5. Inference-resource sharing
Inference-resource-sharing technology is needed when the valuable information-dependent approach is used for processing in event-driven inferencing. Conventional constant-processing AI inferencing requires relatively constant amounts of hardware (resources), so it is easy to accommodate the demands. In event-driven inferencing, on the other hand, the required hardware resources change depending on the event, and it is necessary to prepare resources that can cope with an increase in load due to a concentration of events, but it is undesirable to leave resources reserved for peak times idle during normal times.
Server-oriented techniques (e.g., Triton Inference Server , KServe ) can be used to dynamically allocate hardware resources to suit changing inference requirements, but such techniques are generally designed for specific on-demand use cases. At SIC, we are researching and developing inference-resource sharing, which is an extension of server-oriented techniques for real-time stream processing.
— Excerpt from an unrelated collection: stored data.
@[simp] theorem wrOp8_mem_of_ne {o : Operand} (h : o ≠ .mem) (v : Byte) (s : State) :
    (wrOp8 o v s).mem = s.mem := by
  cases o with
  | reg r => simp [wrOp8]
  | mem => exact absurd rfl h

theorem getReg_wrOp8_other {o : Operand} {r : Reg} (h : o ≠ .reg r) (v : Byte) (s : State) :
    getReg r (wrOp8 o v s) = getReg r s := by
  cases o with
  | reg q => exact getReg_setReg_other (fun e => h (congrArg _ e.symm)) v s
  | mem => exact getReg_memWrite r _ v s

theorem getReg_wrPair_other {p : Pair} {r : Reg} (h : r ∉ pairRegs p) (w : Word) (s : State) :
    getReg r (wrPair p w s) = getReg r s := by
  cases p <;> cases r <;> simp_all [pairRegs, wrPair, getReg]

theorem wrPair_f_of_ne {p : Pair} (h : p ≠ .af) (w : Word) (s : State) :
    (wrPair p w s).f = s.f := by
  cases p <;> simp_all [wrPair]

theorem getReg_aluApply_other {r : Reg} (h : r ≠ .a) (c : Config) (family : AluFamily) (x : Byte)
    (s : State) : getReg r (aluApply c family x s) = getReg r s := by
  cases r <;> simp_all [aluApply_eq, getReg]

/-! ## The frame of every instruction

Each proof looks at every branch of `effect`: the hypothesis excludes the branches that may write the field,
and in each other branch every shared operation keeps it. -/

theorem effect_getReg (c : Config) {stmt : Asm} {r : Reg} (h : mayWriteReg stmt r = false)
    (s : State) : getReg r (effect c stmt s) = getReg r s := by
  cases stmt with
  | nop | hlt | jmp _ | ret | rst _ | outPort _ | ei | di | sim => cases r <;> rfl
  | mvi dest _ =>
    have hd : dest ≠ .reg r := by rintro rfl; simp [mayWriteReg] at h
    simp [effect, getReg_wrOp8_other hd]
  | lxi pair _ =>
    cases pair with
    | sp | psw => cases r <;> rfl
    | b | d | h => simp_all [effect, mayWriteReg, getReg_wrPair_other, pairRegs]
  | mov dest source =>
    have hd : dest ≠ .reg r := by rintro rfl; simp [mayWriteReg] at h
    cases dest with
    | reg q => simp [effect, getReg_wrOp8_other hd]
    | mem => cases source <;> simp [effect, getReg_wrOp8_other hd]
  | push pair => cases pair <;> simp [effect]
  | pop pair =>
    cases pair with
    | sp => rfl
    | b | d | h | psw => simp_all [effect, mayWriteReg, getReg_wrPair_other, pairRegs]
  | alu _ _ | aluImmediate _ _ | inPort _ =>
    simp_all [effect, mayWriteReg, getReg_aluApply_other, getReg_setReg_other]

theorem effect_f (c : Config) {stmt : Asm} (h : mayWriteFlags stmt = false) (s : State) :
    (effect c stmt s).f = s.f := by
  unfold effect
  split <;> simp_all [rdOp8_eq, wrPair_f_of_ne, mayWriteFlags]

theorem effect_sp (c : Config) {stmt : Asm} (h : mayWriteStackPointer stmt = false) (s : State) :
    (effect c stmt s).sp = s.sp := by
  unfold effect
  split <;> simp_all [rdOp8_eq, aluApply_eq, mayWriteStackPointer]

theorem effect_ie (c : Config) {stmt : Asm} (hei : stmt ≠ .ei) (hdi : stmt ≠ .di) (s : State) :
    (effect c stmt s).ie = s.ie := by
  unfold effect
  split <;> simp_all [rdOp8_eq, aluApply_eq]

theorem effect_mask (c : Config) {stmt : Asm} (h : stmt ≠ .sim) (s : State) :
    (effect c stmt s).mask = s.mask := by
  unfold effect
  split <;> simp_all [rdOp8_eq, aluApply_eq]

theorem effect_run (c : Config) {stmt : Asm} (h : stmt ≠ .hlt) (s : State) :
    (effect c stmt s).run = s.run := by
  unfold effect
  split <;> simp_all [rdOp8_eq, aluApply_eq]

theorem effect_mem (c : Config) {stmt : Asm} (h : mayWriteMemory stmt = false) (s : State) :
    (effect c stmt s).mem = s.mem := by
  have hmvi : ∀ dest n, stmt = .mvi dest n → dest ≠ .mem := by
    rintro dest n rfl rfl; simp [mayWriteMemory] at h
  unfold effect
  split <;> simp_all [rdOp8_eq, aluApply_eq, mayWriteMemory]

theorem effect_keepsSequencer (c : Config) (stmt : Asm) (s : State) :
    KeepsSequencer s (effect c stmt s) := by
  unfold effect
  split <;> simp [KeepsSequencer, rdOp8_eq, aluApply_eq]

theorem effect_mem_wf (c : Config) (stmt : Asm) {s : State} (h : Memory.wf s.mem = true) :
    Memory.wf (effect c stmt s).mem = true := by
  cases hw : mayWriteMemory stmt with
  | false => rwa [effect_mem c hw]
  | true =>
    cases stmt with
    | mvi dest _ => exact wrOp8_wf (s := fetched s) h dest _
    | mov dest source =>
      cases dest with
      | reg _ => simp [mayWriteMemory] at hw
      | mem =>
        cases source with
        | reg _ => exact wrOp8_wf h .mem _
        | mem => exact h
    | push pair =>
      cases pair with
      | sp => exact h
      | b | d | h | psw => exact push16_wf h _
    | rst _ => exact restart_wf h _
    | _ => simp [mayWriteMemory] at hw

theorem instr_wellFormed (i : Instr) : i.asm.wellFormed = true := by
  cases i <;> simp [Instr.asm, Asm.wellFormed, PairName.isLoadable, PairName.isStackable] <;>
    exact BitVec.isLt _

/-- R14: a well-formed statement at the address `x` that transfers no control leaves `PC` after its bytes. -/
theorem effect_pc (c : Config) {stmt : Asm} (hw : stmt.wellFormed = true)
    (h : transfersControl stmt = false) {x : Word} {s : State} (hx : s.pc = x + 1) :
    (effect c stmt s).pc = x + BitVec.ofNat 16 stmt.byteLength := by
  unfold effect
  split <;> simp_all [rdOp8_eq, aluApply_eq, transfersControl, Asm.byteLength, Asm.wellFormed,
    PairName.isLoadable, PairName.isStackable, BitVec.add_assoc]

end Sys2Proof.Machine
end

section
/-! What the decoder's steps give (spec/30_encoding.md R55, R58): operand bytes come from the single-opcode
table only, and no table holds an illegal byte. -/

namespace Sys2Proof
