-- ==== Sys2Proof/Machine/Cycle.lean ====
section
/-! DEFINITION. One clock cycle of an instance, given what its operations do. -/

namespace Sys2Proof.Machine

/-- One clock cycle. With `rst_n = 0` the block is held in reset (70_reset_and_hazards.md R121). Otherwise an offered
request is accepted if the block is ready (10_state.md R26): a legal-form command is executed, any other gets the error
response (60_exceptions.md R116). Otherwise the in-flight responses move on. -/
def cycleOf (p : Params) (run : Instr → State → Host.Outcome State Fault Refusal) (s : State) :
    Host.Outcome State Fault Refusal :=
  match s.inputs.rstN with
  | false => .next s.resetCycle
  | true =>
    match s.sampled with
    | none => .next s.idle
    | some w =>
      match decode w with
      | .ok i => run i s
      | .error e => .next (s.illegalWith p e)

end Sys2Proof.Machine
end

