-- ==== Sys2Proof/Machine/Aligner.lean ====
section
/-! DEFINITION. The fxp_aligner_pipeline and its operations `ALIGN.FP16` and `ALIGN.E4M3` (43_fxp_aligner_pipeline.md R87
to R97): the two differ only in the format. -/

namespace Sys2Proof.Machine

/-- The shift amount (43_fxp_aligner_pipeline.md R90). -/
def alignShift (f : FloatFormat) (u : Unpacked) (anchor : Nat) : Int :=
  (f.fracBits : Int) + anchor - 31 - unbiasedExp f u

/-- The magnitude of the aligned value (43_fxp_aligner_pipeline.md R91 to R94): 0 below the window, truncation, the low 32
bits of a left shift, and 0 past the top of the window. -/
def alignMag (sig : Nat) (shift : Int) : Nat :=
  if 32 ≤ shift then 0
  else if 0 ≤ shift then sig >>> shift.toNat
  else if -31 ≤ shift then (sig <<< (-shift).toNat) % 2 ^ 32
  else 0

/-- `align` on the fields of a pattern (43_fxp_aligner_pipeline.md R89, R95). -/
def alignFields (f : FloatFormat) (u : Unpacked) (anchor : Nat) : Fxp :=
  if u.ef = 0 ∧ u.mf = 0 then 0
  else
    let mag : Int := alignMag (significand f u) (alignShift f u anchor)
    u32 (wrap32 (if u.sign then -mag else mag))

/-- `align_fp16` (43_fxp_aligner_pipeline.md R96). -/
def alignFp16 (a : Fp16) (anchor : Anchor) : Fxp := alignFields fp16Format (decFp16 a) (anchorOperand anchor)

/-- `align_e4m3` (43_fxp_aligner_pipeline.md R97); the NaN sentinel aligns as -480 (R88). -/
def alignE4M3 (c : E4M3) (anchor : Anchor) : Fxp := alignFields e4m3Format (decE4M3 c) (anchorOperand anchor)

/-- `ALIGN.FP16` (43_fxp_aligner_pipeline.md R96) in an instance: reads `A` and `ANCHOR`; `COUNT` is ignored. -/
def execAlignFp16With (p : Params) (anchor : Anchor) (_count : Count) (s : State) : Host.Outcome State Fault Refusal :=
  .next (s.acceptWith p (okResponse (alignFp16 s.inputs.operands.a anchor)))

/-- `ALIGN.FP16` in the machine's instance. -/
def execAlignFp16 (anchor : Anchor) (count : Count) (s : State) : Host.Outcome State Fault Refusal :=
  execAlignFp16With Config.block anchor count s

/-- `ALIGN.E4M3` (43_fxp_aligner_pipeline.md R97) in an instance: reads `C8` and `ANCHOR`; `COUNT` is ignored. -/
def execAlignE4M3With (p : Params) (anchor : Anchor) (_count : Count) (s : State) : Host.Outcome State Fault Refusal :=
  .next (s.acceptWith p (okResponse (alignE4M3 s.inputs.operands.c8 anchor)))

/-- `ALIGN.E4M3` in the machine's instance. -/
def execAlignE4M3 (anchor : Anchor) (count : Count) (s : State) : Host.Outcome State Fault Refusal :=
  execAlignE4M3With Config.block anchor count s

end Sys2Proof.Machine
end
By using inference-resource sharing, it becomes possible to share inferencing resources among streams and obtain statistical multiplexing benefits by bundling multiple streams with different peaks in real-time stream-processing use cases.
6. Future directions
In this article, we introduced the world view of a software-driven city (i.e., a smart city) achieved with a city-scale CPS, AI-inferencing infrastructure that can efficiently process high-resolution and multi-camera images, concept of event-driven inferencing, and its basic techniques of model cascading and inference-resource sharing.
By using model cascading and inference-resource sharing, and by introducing the concept of event-driven inferencing, we can expect to significantly reduce processing loads and energy consumption to practical levels, enabling the implementation of AI inferencing required by smart cities in the IOWN era. By accumulating the basic techniques for IOWN, we can also implement AI systems that can analyze and make decisions faster than humans. We will then create services that are safer, more accessible, more sustainable, and more comfortable for everyone and solve a variety of social issues.